Scaling issue on mounted encrypted s3?

vvyhszer · May 18, 2021, 2:37pm

Let's say I've set up rclone (v1.55.1 on amd64 linux) to create an encrypted drive using Amazon S3:

[drivewithmanyfiles]
type = crypt
remote = s3:mybucket
directory_name_encryption = true

[s3]
type = s3
provider = AWS

And let's say I've mounted the directory:

rclone mount drivewithmanyfiles: /mnt/drivewithmanyfiles

I remember many filesystems (particularly old ones like FAT) have problems when you have a lot of files (like, thousands or more) in a single directory with no subdirectories, so it's better to have a tree-like structure where you have, say, ten sub-directories for each directory, and ten sub-sub-directories for each sub-directory, etc.

Problem is, Amazon S3 doesn't really have the concept of a sub-directory, right? So if I do

ls /mnt/drivewithmanyfiles

rclone will have to go through every single file on the entire filesystem, great-great-grandchildren and all, just to list the subdirectories of the root directory?
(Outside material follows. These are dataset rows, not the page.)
/-- An operand that is an access violation: exception 21 and nothing else: no destination is written (R100, R571, R740, D18,
U20). With its handler disabled only the occurred bit and the pc change; with it enabled it is taken, the message's instruction
field zero, its PC field the instruction's address. Covered are every generalized instruction that
reads its last operand, the stores, the exchanges, CALL, EXIT, the frames of IXIT, BXIT and BREAKPOINT, the map entry of
MODIFY.PME (R673), and that of READ.PME, which is the model's reading (notes/assumptions/40.md: D12 names R673, and R676 is
silent); the parameter blocks of the message instructions, the ID's stores of CREATE.LINK and EXCH.LINK.FORWARD among them, the data blocks and the
second link's ID of the sends, the control information, the data and the preferred ID of the receives; not the string
instructions (U9). -/
def Obligations.ViolatingAccessChangesNothing : Prop :=
  ∀ s : State,
  let gone := fun i : Instr =>
    exec i s = raiseAt [] s.pc (s.nextPc i) { code := .accessViolation } s ∧
    (s.excEnabled .accessViolation = false → Done i s (s.setOccurred .accessViolation)) ∧
    (s.excEnabled .accessViolation = true →
      exec i s = sendException [] s.pc { code := .accessViolation } ((s.setOccurred .accessViolation).setPc (s.nextPc i)))
  (∀ e ∈ readers, ∀ o, s.lastVal e.2.1 e.2.2 o = none → gone (e.1 o)) ∧
  (∀ e ∈ compares, ∀ o a, s.lastVal e.2.1 e.2.2 o = none → gone (e.1 o a)) ∧
  (∀ e ∈ conversions, ∀ o, s.lastVal .zero e.2.1 o = none → (e.2.2 = .extended → o.x.toNat < 14) → gone (e.1 o)) ∧
  (∀ e ∈ stores ++ checkedStores, ∀ o, s.allowedRange .write (s.ea o) e.2 = false → gone (e.1 o)) ∧
  (∀ e ∈ immStores, ∀ o, o.last = .mem → s.allowedRange .write (s.ea o) e.2.1 = false → gone (e.1 o)) ∧
  (∀ e ∈ exchanges, ∀ x y z, (lo32 (s.reg z)).toNat % 8 = 0 →
    s.allowedRange .read (lo32 (s.reg z)) 8 = false ∨ s.allowedRange .write (lo32 (s.reg z)) 8 = false → gone (e.1 x y z)) ∧
  (∀ u d, s.allowedRange .write (lo32 (s.reg 15)) 4 = false → gone (.call u d)) ∧
  (∀ u b, s.allowedRange .read (lo32 (s.reg 15 + b.setWidth 64)) 4 = false → gone (.exit u b)) ∧
  (∀ u b, s.allowedRange .read (lo32 (s.reg 15 + b.setWidth 64)) 144 = false → gone (.ixit u b)) ∧
  (∀ u b, s.reg 0 = 0 ∨ s.reg 0 = 1 → s.allowedRange .read (lo32 (s.reg 15 + b.setWidth 64)) 136 = false →
    gone (.bxit u b)) ∧
  (s.allowedRange .write (lo32 (s.reg 15) - 136) 136 = false → gone .breakpoint) ∧
  (∀ x, s.pageAt (lo32 (s.reg x)) = none → gone (.readPme x)) ∧
  (∀ x y z, s.params.impl701 = true → s.pageAt (lo32 (s.reg z)) = none → gone (.modifyPme x y z)) ∧
  (∀ x y z t v : Reg,
    let pb := lo32 (s.reg y)
    (s.allowedRange .read pb 1 = false → gone (.createLink x y z) ∧ gone (.rcv x y z t v) ∧ gone (.rcvLink x y z t v) ∧
      (s.params.impl809 = true → gone (.exchLinkForward x y z)) ∧
      (s.params.impl80A = true → gone (.forwardMsg x y z))) ∧
    (s.allowedRange .read pb 4 = false → gone (.createLink x y z)) ∧
    (s.allowedRange .read (pb + 2) 2 = false → s.params.impl80A = true → gone (.forwardMsg x y z)) ∧
    (∀ f fe m, s.params.impl809 = true → s.allowedRange .read pb 1 = true → beNat (readBytes s.mem pb 1) = f → 0 < f →
      s.funnel f = some fe → fe.queue.head? = some m →
      (s.allowedRange .read (pb + 2) 2 = false → gone (.exchLinkForward x y z)) ∧
      (∀ e, s.allowedRange .read (pb + 2) 2 = true → s.lookup (beNat (readBytes s.mem (pb + 2) 2)) = .ok e →
        e.rights.getLsbD 1 = true → m.link ≠ none →
        (s.allowedRange .read (pb + 4) 2 = false → gone (.exchLinkForward x y z)) ∧
        (∀ id, s.allowedRange .read (pb + 4) 2 = true → LinkIdFor s (beNat (readBytes s.mem (pb + 4) 2)) id →
          s.allowedRange .write (pb + 4) 2 = false ∨ s.allowedRange .read (pb + 6) 2 = false →
          gone (.exchLinkForward x y z)))) ∧
    (s.allowedRange .read pb 2 = false → gone (.rcvChan x y z t v) ∧ gone (.rcvLinkOnChan x y z t v)) ∧
    (s.allowedRange .read (pb + 2) 2 = false → gone (.delLink x y z t v) ∧ gone (.send x y z t v) ∧
      gone (.copyLink x y z t v) ∧ gone (.passLink x y z t v)) ∧
    (∀ f fe id, s.allowedRange .read pb 16 = true → s.allowedRange .write (pb + 2) 2 = false →
      beNat (readBytes s.mem pb 1) = f → 1 < f → s.funnel f = some fe →
      s.linkSlot (beNat (readBytes s.mem (pb + 2) 2)) = .ok id → gone (.createLink x y z))) ∧
  (∀ x y z t v : Reg,
    let pb := lo32 (s.reg y)
    let n1 := (s.reg z).toInt
    let n2 := (s.reg v).toInt
    0 ≤ n1 → 0 ≤ n2 →
    (s.allowedRange .read (pb + 2) 2 = true → s.allowedRange .read (pb + 6) 2 = false →
      gone (.copyLink x y z t v) ∧ gone (.passLink x y z t v)) ∧
    (s.allowedRange .read (pb + 16) n1.toNat = false ∨ s.allowedRange .read (lo32 (s.reg t)) n2.toNat = false →
      (n1 + n2 ≤ 888 → s.allowedRange .read (pb + 2) 2 = true → gone (.send x y z t v)) ∧
      (n1 + n2 ≤ 672 → s.allowedRange .read (pb + 2) 6 = true →
        gone (.copyLink x y z t v) ∧ gone (.passLink x y z t v))) ∧
    (∀ f fe m, s.allowedRange .read pb 3 = true →
      let unstored := s.allowedRange .write (pb + 8) 8 = false ∨
        s.allowedRange .write (pb + 16) (m.data.take n1.toNat).length = false ∨
        s.allowedRange .write (lo32 (s.reg t)) ((m.data.drop n1.toNat).take n2.toNat).length = false
      let unplaced := unstored ∨ (m.link ≠ none ∧ s.allowedRange .read (pb + 4) 2 = false)
      ((s.byteAt pb).toNat = f → 1 < f → s.funnel f = some fe → fe.queue.head? = some m →
        (unstored → gone (.rcv x y z t v)) ∧ (unplaced → gone (.rcvLink x y z t v))) ∧
      (bestCandidate (s.candidates (BitVec.ofNat 16 (beNat (readBytes s.mem pb 2)))) =
          some { funnel := f, entry := fe, message := m } →
        (unstored → gone (.rcvChan x y z t v)) ∧ (unplaced → gone (.rcvLinkOnChan x y z t v)))))
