/-! ### cleanse -/

@[simp] theorem State.cleanse_regs (a n : Nat) : (s.cleanse a n).regs = s.regs := rfl
@[simp] theorem State.cleanse_pc (a n : Nat) : (s.cleanse a n).pc = s.pc := rfl
@[simp] theorem State.cleanse_psw (a n : Nat) : (s.cleanse a n).psw = s.psw := rfl
@[simp] theorem State.cleanse_lp (a n : Nat) : (s.cleanse a n).lp = s.lp := rfl
@[simp] theorem State.cleanse_chanMask (a n : Nat) : (s.cleanse a n).chanMask = s.chanMask := rfl
@[simp] theorem State.cleanse_chanPrio (a n : Nat) : (s.cleanse a n).chanPrio = s.chanPrio := rfl
@[simp] theorem State.cleanse_enabled (a n : Nat) : (s.cleanse a n).enabled = s.enabled := rfl
@[simp] theorem State.cleanse_cpuTimer (a n : Nat) : (s.cleanse a n).cpuTimer = s.cpuTimer := rfl
@[simp] theorem State.cleanse_clock (a n : Nat) : (s.cleanse a n).clock = s.clock := rfl
@[simp] theorem State.cleanse_machId (a n : Nat) : (s.cleanse a n).machId = s.machId := rfl
@[simp] theorem State.cleanse_processId (a n : Nat) : (s.cleanse a n).processId = s.processId := rfl
@[simp] theorem State.cleanse_versionId (a n : Nat) : (s.cleanse a n).versionId = s.versionId := rfl
@[simp] theorem State.cleanse_links (a n : Nat) : (s.cleanse a n).links = s.links := rfl
@[simp] theorem State.cleanse_funnels (a n : Nat) : (s.cleanse a n).funnels = s.funnels := rfl
@[simp] theorem State.cleanse_pages (a n : Nat) : (s.cleanse a n).pages = s.pages := rfl
@[simp] theorem State.cleanse_lastPc (a n : Nat) : (s.cleanse a n).lastPc = s.lastPc := rfl
@[simp] theorem State.cleanse_blocked (a n : Nat) : (s.cleanse a n).blocked = s.blocked := rfl
@[simp] theorem State.cleanse_manager (a n : Nat) : (s.cleanse a n).manager = s.manager := rfl
@[simp] theorem State.cleanse_ended (a n : Nat) : (s.cleanse a n).ended = s.ended := rfl
@[simp] theorem State.cleanse_params (a n : Nat) : (s.cleanse a n).params = s.params := rfl
@[simp] theorem State.cleanse_arrivals (a n : Nat) : (s.cleanse a n).arrivals = s.arrivals := rfl
@[simp] theorem State.cleanse_outputs (a n : Nat) : (s.cleanse a n).outputs = s.outputs := rfl
@[simp] theorem State.cleanse_draws (a n : Nat) : (s.cleanse a n).draws = s.draws := rfl

/-! ### tick -/

@[simp] theorem State.tick_regs : (s.tick ).regs = s.regs := rfl
@[simp] theorem State.tick_pc : (s.tick ).pc = s.pc := rfl
@[simp] theorem State.tick_psw : (s.tick ).psw = s.psw := rfl
@[simp] theorem State.tick_lp : (s.tick ).lp = s.lp := rfl
@[simp] theorem State.tick_chanMask : (s.tick ).chanMask = s.chanMask := rfl
@[simp] theorem State.tick_chanPrio : (s.tick ).chanPrio = s.chanPrio := rfl
@[simp] theorem State.tick_enabled : (s.tick ).enabled = s.enabled := rfl
@[simp] theorem State.tick_machId : (s.tick ).machId = s.machId := rfl
@[simp] theorem State.tick_processId : (s.tick ).processId = s.processId := rfl
@[simp] theorem State.tick_versionId : (s.tick ).versionId = s.versionId := rfl
@[simp] theorem State.tick_links : (s.tick ).links = s.links := rfl
@[simp] theorem State.tick_funnels : (s.tick ).funnels = s.funnels := rfl
@[simp] theorem State.tick_mem : (s.tick ).mem = s.mem := rfl
@[simp] theorem State.tick_pages : (s.tick ).pages = s.pages := rfl
@[simp] theorem State.tick_lastPc : (s.tick ).lastPc = s.lastPc := rfl
@[simp] theorem State.tick_blocked : (s.tick ).blocked = s.blocked := rfl
@[simp] theorem State.tick_manager : (s.tick ).manager = s.manager := rfl
@[simp] theorem State.tick_ended : (s.tick ).ended = s.ended := rfl
@[simp] theorem State.tick_params : (s.tick ).params = s.params := rfl
@[simp] theorem State.tick_arrivals : (s.tick ).arrivals = s.arrivals := rfl
@[simp] theorem State.tick_outputs : (s.tick ).outputs = s.outputs := rfl

/-! ### The changed field -/

@[simp] theorem State.setPc_pc (a : Addr) : (s.setPc a).pc = a := rfl
@[simp] theorem State.poke_mem (a : Addr) (bs : List Byte) : (s.poke a bs).mem = writeBytes s.mem a bs := rfl
@[simp] theorem State.setPswBit_psw (i : Nat) (b : Bool) : (s.setPswBit i b).psw = setWordBit s.psw i b := rfl
@[simp] theorem State.setCi_psw (b : Bool) : (s.setCi b).psw = setWordBit s.psw 9 b := rfl
@[simp] theorem State.setCd_psw (b : Bool) : (s.setCd b).psw = setWordBit s.psw 10 b := rfl
@[simp] theorem State.setSs_psw (b : Bool) : (s.setSs b).psw = setWordBit s.psw 12 b := rfl
@[simp] theorem State.setOccurred_psw (c : ExcCode) :
    (s.setOccurred c).psw = setWordBit s.psw c.occurredBit true := rfl
@[simp] theorem State.setLocalPriority_lp (p : Chan) : (s.setLocalPriority p).lp = min p s.hpac := rfl
@[simp] theorem State.emit_outputs (e : OutEvent) : (s.emit e).outputs = s.outputs ++ [e] := rfl

/-! ### Registers -/

/-- A register as the vector's element. -/
theorem State.reg_eq (r : Reg) : s.reg r = s.regs[r.toNat]'r.isLt := rfl

@[simp] theorem State.reg_setReg_same (r : Reg) (v : Word) : (s.setReg r v).reg r = v := by
  rw [State.reg_eq]; exact Vector.getElem_set_self r.isLt

theorem State.reg_setReg_ne {r q : Reg} (v : Word) (h : q ≠ r) : (s.setReg r v).reg q = s.reg q := by
  rw [State.reg_eq, State.reg_eq]
  exact Vector.getElem_set_ne r.isLt q.isLt fun e => h (BitVec.eq_of_toNat_eq e.symm)

theorem State.reg_setReg (r q : Reg) (v : Word) :
    (s.setReg r v).reg q = if q = r then v else s.reg q := by
  split
  · next h => subst h; simp
  · next h => exact s.reg_setReg_ne v h

@[simp] theorem State.reg_setPc (a : Addr) (q : Reg) : (s.setPc a).reg q = s.reg q := rfl
@[simp] theorem State.reg_poke (a : Addr) (bs : List Byte) (q : Reg) : (s.poke a bs).reg q = s.reg q := rfl
@[simp] theorem State.reg_setPswBit (i : Nat) (b : Bool) (q : Reg) : (s.setPswBit i b).reg q = s.reg q := rfl

/-! ### PSW bits -/

theorem wordBit_setWordBit (w : Word) (i j : Nat) (b : Bool) (hi : i < 64) (hj : j < 64) :
    wordBit (setWordBit w i b) j = if j = i then b else wordBit w j := by
  have hm : ∀ k, (bitMask i).getLsbD k = decide (k = 63 - i) := fun k => by
    rw [bitMask, BitVec.getLsbD_twoPow]
    by_cases h : k = 63 - i
    · subst h; simp; omega
    · simp [h, Ne.symm h]
  have hk : 64 - 1 - j = 63 - j := by omega
  have hl : 63 - j < 64 := by omega
  have e1 : (63 - j = 63 - i) ↔ j = i := by omega
  unfold wordBit setWordBit BitVec.getMsbD
  cases b
  · simp only [hk, hj, decide_true, Bool.true_and, Bool.false_eq_true, if_false, BitVec.getLsbD_and,
      BitVec.getLsbD_not, hl, hm, e1]
    by_cases h : j = i <;> simp [h]
  · simp only [hk, hj, decide_true, Bool.true_and, if_true, BitVec.getLsbD_or, hm, e1]
    by_cases h : j = i <;> simp [h]

theorem State.pswBit_setPswBit (i j : Nat) (b : Bool) (hi : i < 64) (hj : j < 64) :
    (s.setPswBit i b).pswBit j = if j = i then b else s.pswBit j :=
  wordBit_setWordBit s.psw i j b hi hj

end Sys2Proof.Machine
end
The reason I ask is that I've been thinking of making a single, giant filesystem on an AWS bucket, but if this is the case, maybe it's better to have multiple smaller filesystems spread across multiple AWS buckets. The fundamental scaling issue still exists, but if I use ten buckets (/mnt/drivewithmanyfiles1, /mnt/drivewithmanyfiles2... /mnt/drivewithmanyfiles10), would rclone work ten times faster when I ask it to list /mnt/drivewithmanyfiles1?

ncw · May 18, 2021, 3:30pm

No it won't. Fortunately the S3 protocol allows you to list a "directory" and it shows "prefixes" for entries under that directory.

system · May 21, 2021, 3:31pm

This topic was automatically closed 3 days after the last reply. New replies are no longer allowed.